14 I am thankful to Olga Touloumi and Anton Vishio who, during the discussion portion of the symposium, reminded me of the pioneering works into cybernetics and perception by Abraham Moles (1920–92), with whom Xenakis was known to have been introduced and held discussions concerning information and aesthetics. The notes on these meetings, according to Touloumi, reside in Paris. (Moles, 1968).

15 I am thankful for my introduction to Bateson that came at the insistence of David Salomon, who had been familiar with my line of research into difference and information theories through Xenakis.

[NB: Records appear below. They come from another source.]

/-- R438, R440, R442, R443, R444: pushes and pops of the mailboxes from either side, the doorbell, the merging unit's next packet, the tick pair,
and the enabling and reading of a counter. -/
def Obligations.MailboxesTraceAndCounters : Prop :=
  ∀ (m : Master) (val : Word) (k : Fin 8) (s : State),
    let p := m.peak
    let i := (s.peak p).inbox
    let o := (s.peak p).outbox
    let cell := Tab.get (fun _ => 0) (s.peak p).obs k.val
    let count := fun (t : State) => Tab.get (fun _ => 0) (t.peak p).obs k.val
    let flagged := fun (c : Instr) (f : Fld) (v : Word) => Completes c s (fun t => t.bit p f = true ∧ t.readData = v ∧
      RegFrame (onlyRegs [(Reg.colFlags, 0x1F)]) s t ∧ { t with regs := s.regs, readData := s.readData } = s)
    let levels := fun (t : State) => (i.length ≤ 256 → o.length ≤ 256 → t.reg p Reg.colStatus = (t.peak p).inbox.length + (t.peak p).outbox.length * 2 ^ 16) ∧
      RegFrame (eventsAnd [(Reg.colStatus, 0xFFFFFFFF), (Reg.colIntPend, 3)]) s t ∧ t.peak p.other = s.peak p.other ∧ t.mem = s.mem
    ((s.peak p).up = true →
      (fromHost m = true →
        (i.length < 256 → Completes (.inPush m val) s (fun t => (t.peak p).inbox = i ++ [val] ∧ (t.peak p).outbox = o ∧ levels t ∧
          (i.length = s.fld p Fd.colThreshInThresh → Fired p 104 s t))) ∧
        (256 ≤ i.length → flagged (.inPush m val) Fd.colFlagsInOverflow s.readData) ∧
        (∀ v r, o = v :: r → Completes (.outPop m) s (fun t => t.readData = v ∧ (t.peak p).outbox = r ∧ (t.peak p).inbox = i ∧ levels t ∧
          (r = [] → Fired p 105 s t))) ∧
        (o = [] → flagged (.outPop m) Fd.colFlagsOutUnderrun 0) ∧ flagged (.inPop m) Fd.colFlagsWrongSide 0 ∧
        flagged (.outPush m val) Fd.colFlagsWrongSide s.readData) ∧
      (fromHost m = false →
        (o.length < 256 → Completes (.outPush m val) s (fun t => (t.peak p).outbox = o ++ [val] ∧ (t.peak p).inbox = i ∧ levels t ∧
          t.bit p Fd.colIntPendOutReady = (s.bit p Fd.colIntPendOutReady || decide (o.length = s.fld p Fd.colThreshOutThresh)))) ∧
        (256 ≤ o.length → flagged (.outPush m val) Fd.colFlagsOutOverflow s.readData) ∧
        (∀ v r, i = v :: r → Completes (.inPop m) s (fun t => t.readData = v ∧ (t.peak p).inbox = r ∧ (t.peak p).outbox = o ∧ levels t ∧
          t.bit p Fd.colIntPendInEmpty = (s.bit p Fd.colIntPendInEmpty || r.isEmpty))) ∧
        (i = [] → flagged (.inPop m) Fd.colFlagsInUnderrun 0) ∧ flagged (.inPush m val) Fd.colFlagsWrongSide s.readData ∧
        flagged (.outPop m) Fd.colFlagsWrongSide 0 ∧
        Completes (.doorbell m val) s (fun t => (∀ n < 8, (t.fld p Fd.colIntPendDb).testBit n = ((s.fld p Fd.colIntPendDb).testBit n || val.getLsbD n)) ∧
          RegFrame (onlyRegs [(Reg.colIntPend, 0xFF00)]) s t ∧ { t with regs := s.regs } = s)) ∧
      (s.bit p (Fd.obsCntCtrlEn k.val) = false → Completes (.counterEnable m k) s (fun t => t.bit p (Fd.obsCntCtrlEn k.val) = true ∧ count t = 0 ∧
        t.bit p (Fd.obsCntHiSat k.val) = false ∧ RegFrame (onlyRegs [(Reg.obsCntCtrl k.val, 0xFFFFFFFF), (Reg.obsCntHi k.val, 0x10000)]) s t ∧
        { t with regs := s.regs, peaks := s.peaks } = s)) ∧
      (s.bit p (Fd.obsCntCtrlEn k.val) = true → Completes (.counterEnable m k) s (fun t => count t = cell ∧ { t with regs := s.regs } = s)) ∧
      Completes (.counterRead m k) s (fun t => t.readData = BitVec.ofNat 32 cell ∧ t.fld p (Fd.obsCntHiCount k.val) = cell / 2 ^ 32 % 2 ^ 16 ∧
        count t = cell ∧ RegFrame (onlyRegs [(Reg.obsCntHi k.val, 0xFFFF)]) s t ∧ { t with regs := s.regs, readData := s.readData } = s)) ∧
    (s.saddle.clock = true →
      (traceOn s = false → Completes .tracePacket s (fun t => t.col = { s.col with sent := none } ∧ t.peaks = s.peaks)) ∧
      (traceOn s = true → 4096 ≤ s.col.sinceAlign → Completes .tracePacket s (fun t => t.col = { s.col with sinceAlign := 0, sent := some 0xA25A5A5A } ∧
        t.peaks = s.peaks)) ∧
      (traceOn s = true → s.col.sinceAlign < 4096 →
        let q := s.col.turn
        (∀ w, (s.peak q).traceLost = 0 → (s.peak q).trace.head? = some w → Completes .tracePacket s (fun t =>
          t.col.sent = some w ∧ t.col.turn = q.other ∧ t.peak q = { s.peak q with trace := (s.peak q).trace.tail } ∧ t.peak q.other = s.peak q.other)) ∧
        ((s.peak q).traceLost ≠ 0 → Completes .tracePacket s (fun t =>
          t.col.sent = some (BitVec.ofNat 32 (9 * 2 ^ 28 + q.num * 2 ^ 27 + (s.peak q).traceLost)) ∧ t.peak q = { s.peak q with traceLost := 0 })) ∧
        ((∀ r, (s.peak r).traceLost = 0 ∧ (s.peak r).trace = []) → Completes .tracePacket s (fun t => t.col.sent = some 0 ∧
          t.col.sinceAlign = s.col.sinceAlign + 1 ∧ t.peaks = s.peaks))) ∧
      Completes .tickPair s (fun t => ∀ q, (s.bit q Fd.obsTrcCtrlEn = true → (s.peak q).trace.length + 2 ≤ 64 →
          (t.peak q).trace = (s.peak q).trace ++ [BitVec.ofNat 32 (0xD * 2 ^ 28 + (q.num * 2 ^ 27 + s.freeTick / 2 ^ 24 % 2 ^ 24)),
            BitVec.ofNat 32 (0xE * 2 ^ 28 + (q.num * 2 ^ 27 + s.freeTick % 2 ^ 24))]) ∧
        (s.bit q Fd.obsTrcCtrlEn = false → t.peak q = s.peak q)))

/-- R5, R20, R21, R33, R431 to R437: an unmapped access is discarded and recorded once; a write of a plain register acts by its access codes in the
lanes written; a Peak without the baton changes no gated register; a read of an RC register clears it. A WRITE frame waits and is performed, a READ
frame answers, each with its result where a check fails; STATUS reports. -/
def Obligations.FabricAndColPort : Prop :=
  ∀ (m : Master) (addr val hdr : Word) (lanes : BitVec 4) (data : List Word) (crc : BitVec 16) (cut : Bool) (s : State),
    let p := m.peak
    let a := addr.toNat / 4 * 4
    let block := addr.toNat / 0x10000
    let lane := fun (i : Nat) => lanes.getLsbD (i / 8)
    let unmapped := fun (t : State) => t.bit p Fd.sysFaultUnmapped = true ∧
      (s.bit p Fd.sysFaultUnmapped = false → t.reg p Reg.sysFaultAddr = addr.toNat) ∧ (s.bit p Fd.sysFaultUnmapped = true → t.regs = s.regs)
    ((s.peak p).up = true → 0x40000000 ≤ addr.toNat →
      (rowAt a = none → Completes (.registerWrite m addr val lanes) s (fun t => unmapped t ∧ { t with regs := s.regs } = s) ∧
        Completes (.rcRead m addr) s (fun t => unmapped t ∧ t.readData = 0 ∧ { t with regs := s.regs, readData := s.readData } = s)) ∧
      (∀ r, rowAt a = some r → block = 0x4000 → Completes (.registerWrite m addr val lanes) s (fun t =>
        (∀ i < 32, (t.regW (regKey p a)).getLsbD i =
          (if !lane i then (s.regW (regKey p a)).getLsbD i
          else ((if (r.rw ||| r.rws).testBit i then val.getLsbD i else (s.regW (regKey p a)).getLsbD i) && !(r.w1c.testBit i && val.getLsbD i)) ||
            (r.w1s.testBit i && val.getLsbD i))) ∧
        RegFrame (onlyRegs [(a, 0xFFFFFFFF)]) s t ∧ { t with regs := s.regs } = s)) ∧
      (∀ r, rowAt a = some r → s.holds p = false → s.saddle.clock = true → block = 0x4002 ∨ block = 0x4007 ∨ block = 0x4008 ∨ block = 0x400D →
        Completes (.registerWrite m addr val lanes) s (fun t => t = s)) ∧
      (∀ r, rowAt a = some r → block = 0x4006 → s.saddle.clock = true → Completes (.rcRead m addr) s (fun t =>
        t.readData = BitVec.ofNat 32 (s.reg p a &&& r.readable) ∧
        t.reg p a = (if s.holds p = true then (s.reg p a &&& (0xFFFFFFFF ^^^ r.rc)) ||| (r.reset &&& r.rc) else s.reg p a) % 2 ^ 32 ∧
        RegFrame (onlyRegs [(a, r.rc)]) s t ∧ { t with regs := s.regs, readData := s.readData } = s))) ∧
    (kernelRuns s = true →
      let gw := hdrGw hdr
      let code := frameCheck 0 hdr addr (crcOk [hdr, addr] crc) cut s
      let same := fun (t : State) => t.col.writes = s.col.writes ∧ t.mem = s.mem ∧ t.power = s.power
      let ended := fun (t : State) (words result : Nat) => t.col.seq = hdrSeq hdr ∧ t.col.words = words ∧ t.col.result = result
      let wcode := frameCheck 1 hdr addr (crcOk (hdr :: addr :: data) crc) (cut || decide (data.length < hdrLen hdr)) s
      (wcode ≠ 0 → Completes (.colWrite hdr addr data crc cut) s (fun t => ended t 0 wcode ∧ same t)) ∧
      (wcode = 0 → 2 ≤ s.col.writes.length → Completes (.colWrite hdr addr data crc cut) s (fun t => ended t 0 6 ∧ same t)) ∧
      (wcode = 0 → s.col.writes.length < 2 → gw = false → (s.peak (hdrPeak hdr)).up = false →
        Completes (.colWrite hdr addr data crc cut) s (fun t => ended t 0 3 ∧ same t)) ∧
      (wcode = 0 → s.col.writes.length < 2 → gw = true ∨ (s.peak (hdrPeak hdr)).up = true → Completes (.colWrite hdr addr data crc cut) s (fun t =>
        t.col = { s.col with writes := s.col.writes ++ [⟨hdr, addr, data.take (hdrLen hdr)⟩] } ∧ t.mem = s.mem ∧ t.power = s.power)) ∧
      (∀ f r, s.col.writes = f :: r → f.data.length ≤ hdrLen f.hdr →
        (hdrGw f.hdr = true → Completes .colWritePerformed s (fun t => t.col.writes = r ∧ t.col.seq = hdrSeq f.hdr ∧ t.col.words = f.data.length ∧ t.col.result = 0)) ∧
        (hdrGw f.hdr = false → (s.peak (hdrPeak f.hdr)).up = false → f.data ≠ [] →
          Completes .colWritePerformed s (fun t => t.col.writes = r ∧ t.col.seq = hdrSeq f.hdr ∧ t.col.words = 0 ∧ t.col.result = 3 ∧ t.mem = s.mem))) ∧
      (code = 4 → Completes (.colRead hdr addr crc cut) s (fun t => ended t 0 4 ∧ t.col.reply = s.col.reply ∧ same t)) ∧
        (code ≠ 0 → code ≠ 4 → Completes (.colRead hdr addr crc cut) s (fun t => ended t 0 code ∧ t.col.start = 5 ∧ t.col.reply = [] ∧ same t)) ∧
        (code = 0 → s.col.writes = [] → gw = true → Completes (.colRead hdr addr crc cut) s (fun t => ended t (hdrLen hdr) 0 ∧ t.col.start = 0xA ∧
          t.col.reply.length = hdrLen hdr ∧
          (∀ r key, hdrLen hdr = 1 → block = 0x4012 ∨ block = 0x4014 → windowRow addr.toNat = some (r, key) →
            t.col.reply = [BitVec.ofNat 32 ((s.regW key).toNat &&& r.readable)]))) ∧
        (code = 0 → s.col.writes = [] → gw = false → (s.peak (hdrPeak hdr)).up = false → Completes (.colRead hdr addr crc cut) s (fun t =>
          ended t 0 3 ∧ t.col.start = 5 ∧ t.col.reply = [] ∧ same t)) ∧
      (s.col.seq < 2 ^ 8 → s.col.words ≤ 64 → s.col.result < 16 → Completes (.colStatus hdr crc) s (fun t => ∃ w : Word, t.col.reply = [w] ∧ t.col.start = 0 ∧
        bits w.toNat 31 24 = s.col.seq ∧ bits w.toNat 22 16 = s.col.words ∧ bits w.toNat 15 12 = s.col.result ∧
        w.getLsbD 3 = s.bit .a Fd.gdmStatusSafe ∧ w.getLsbD 1 = colInt s true ∧ w.getLsbD 0 = colInt s false ∧ same t)))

16 The phrase differences that make a difference is adapted from the original, “…what we mean by information—the elementary unit of information–is a difference which makes a difference…” (Bateson, 2000, p. 459).
17 Bateson, 2002, p. 64.
18 Ibid., p. 27.
19 Another notable figure of importance to this discussion, and whose theories also influenced the development of the Catalog, is the perceptual psychologist James J. Gibson (1904–79). Gibson’s Ecological Approach to Visual Perception posited ambient optic arrays of visual information. Again, for Gibson, a notion of difference is fundamental to the production and perception of visual information, “Only insofar as ambient light has structure does it specify the environment. I mean by this that the light at the point of observation has to be different in different directions (or there have to be differences in different directions) in order for it to contain any information. The differences are principally differences of intensity.” (Gibson, 1986, p. 51).

20 I am thankful to James Harley who, during the discussion portion of the symposium, encouraged a revisiting of Xenakis’s later writings that concern one’s being inside or outside time, and its perception. These concepts are notably elaborated on in Chapter 10 of Formalized Music, “Concerning Time, Space and Music.” In one especially relevant passage concerning difference and one’s being “inside or outside” of time Xenakis speculates, “What is the flux of time which passes invisibly and impalpably? In truth, we seize it only with the help of perceptive reference-events, thus indirectly, and under the condition that these reference-events be inscribed somewhere and do not disappear without leaving a trace.” He would continue, “[…] if events were absolutely smooth, without beginning or end, and even without modifications or ‘perceptible’ internal roughness, time would likewise find itself abolished. It would seem that the notion of separation, of bypassing, of difference, of discontinuity, which are strongly interrelated, are prerequisite to the notion of anteriority. In order for anteriority to exist, it is necessary to be able to distinguish entities, which would then make it possible to ‘go’ from one to the other. A smooth continuum abolishes time, or rather time, in a smooth continuum, is illegible, inapproachable.” (Xenakis, 1992, p. 262).

21 Ibid., p. 1–78.
22 Ibid., p. 373.
23 Ibid., p. 51.
24 Modifications to the standard equation for information [H = –∑ pi log2 pi] are made in order to give priority to moderate [H = –∑ log2 pi] and rare [H = –∑ 1/pi log2 pi] events within the pixel field.
25 Portions of the following were adapted from Lucia, 2017.
26 This latter spherical type of projection has always physically existed but has largely been conceptually neglected at the expense of neatly framed and geometrically managed windows to the world—those mediating devices that separate us from our environments.
27 Gaussian curvature is implicitly differential. That is, Gaussian curvature has embedded within its measure an intrinsic account of instantaneous rates of change at any discrete point along a given surface, defined as the product of the principal curvatures, K=k1⋅k2.

28 I would like to additionally and warmly thank Sharon Kanach for reaching out and inviting me to submit an abstract for consideration to this remarkable global symposium, and for her unflinching dedication to the legacy of Iannis Xenakis, of which her organization and leadership of this event is evidence. Many thanks, also, to Carey Lovelace, Barbara Mackenzie, and to the Xenakis Project of the Americas in helping to make this event a resounding success.